Not all cars are made the same, but that's wierd. Has yours been wrecked? Had his? I haven't tackled the custom wheel tire issues myself, yet, but if you post the sizes of rims, tires including backspacing, there are lots of guys who have. Someone should be able to help if you answer those questions.


----------



## Dragon 32 (Jan 27, 2006)

Finish: Chrome 
Bolt Pattern: 5x120 
Wheel Size: 18x8.5 
Offset: 38 
Tire's are 245/40 zr18 93wmts, and no wreck's


----------



## willsgto (Jan 9, 2007)

Sounds like an alignment if didn't happen to the previous owner, and is only happening on one corner of the car.


----------



## cammed06 (Dec 12, 2006)

That's the problem. 8.5 wide with 38 mm offset. The factory 18x8's have a 40mm offset. You need to roll the fender or get a set of Pedders 2589's (springs). The springs will stiffen up some of the wheel hop and lift the rear 5/16 of an inch. Perfect fit without rolling the fenders (go to ls2gto.com) and search. There are lots of pics. Also check Rocksand Racing, a sponsor of that site, he has photos of his own car with this setup. He did not have to roll the fenders at all. His name is Frank, call him and he'll hook you up, he was very helpful with me trying to fit 275's on my 17 drag radial setup.
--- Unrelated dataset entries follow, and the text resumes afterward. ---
-- ==== Sys2Proof/Machine/Configuration.lean ====
section
/-! DEFINITION. The configuration operations (R90 to R102). None of `ADDTRACE`, `ADDTRIG`, `SETPERIOD` tests `state`
(R102). -/

namespace Sys2Proof.Machine

/-- `ADDTRACE pin` (R90 to R92). -/
def execAddTrace (pin : Pin) (s : State) : Result :=
  match s.addTraceFailure pin with
  | some _ => .next s.markConfiguration.failed
  | none => .next ((s.markConfiguration.registerLine pin).succeeded 0)

/-- `ADDTRIG pin, edge` (R93 to R96). -/
def execAddTrig (pin : Pin) (edge : Edge) (s : State) : Result :=
  match s.triggerTarget pin edge with
  | .error _ => .next s.markConfiguration.failed
  | .ok (i, p, c) => .next ((s.markConfiguration.setTrigger i p c).succeeded 0)

/-- `SETPERIOD period` (R97, R98): any value is accepted and no protocol mark is set (R192). -/
def execSetPeriod (period : BitVec 32) (s : State) : Result :=
  .next (State.succeeded { s with period := period } 0)

/-- `RESET` (R99 to R101). -/
def execReset (s : State) : Result := .next (s.clearConfiguration.succeeded 0)

end Sys2Proof.Machine
end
On the rolling the fenders part, it aint as easy as you think. A guy whom I bought 2 of his factory 17's from, he bought the exact same size rim, tire and offset as you. He rubbed a little. He tried rolling them himself and the paint started cracking. Either take your time and heat the paint with something first or pay a professional.


----------



## Dragon 32 (Jan 27, 2006)

Thank's for the info, I think I'll go with the Pedder's.


----------



## cammed06 (Dec 12, 2006)

Free shipping from Rocksand Racing this month. I'm doing springs, big bore shocks and the differetial bushing. I am also getting the BMR drag bags while I have the springs out.


----------



## Dragon 32 (Jan 27, 2006)

cammed06 said:


> Free shipping from Rocksand Racing this month. I'm doing springs, big bore shocks and the differetial bushing. I am also getting the BMR drag bags while I have the springs out.


Thank you for the info Cammed06, part's have been ordered.


----------



## cammed06 (Dec 12, 2006)

No problem, glad I could help you and Frank out.


----------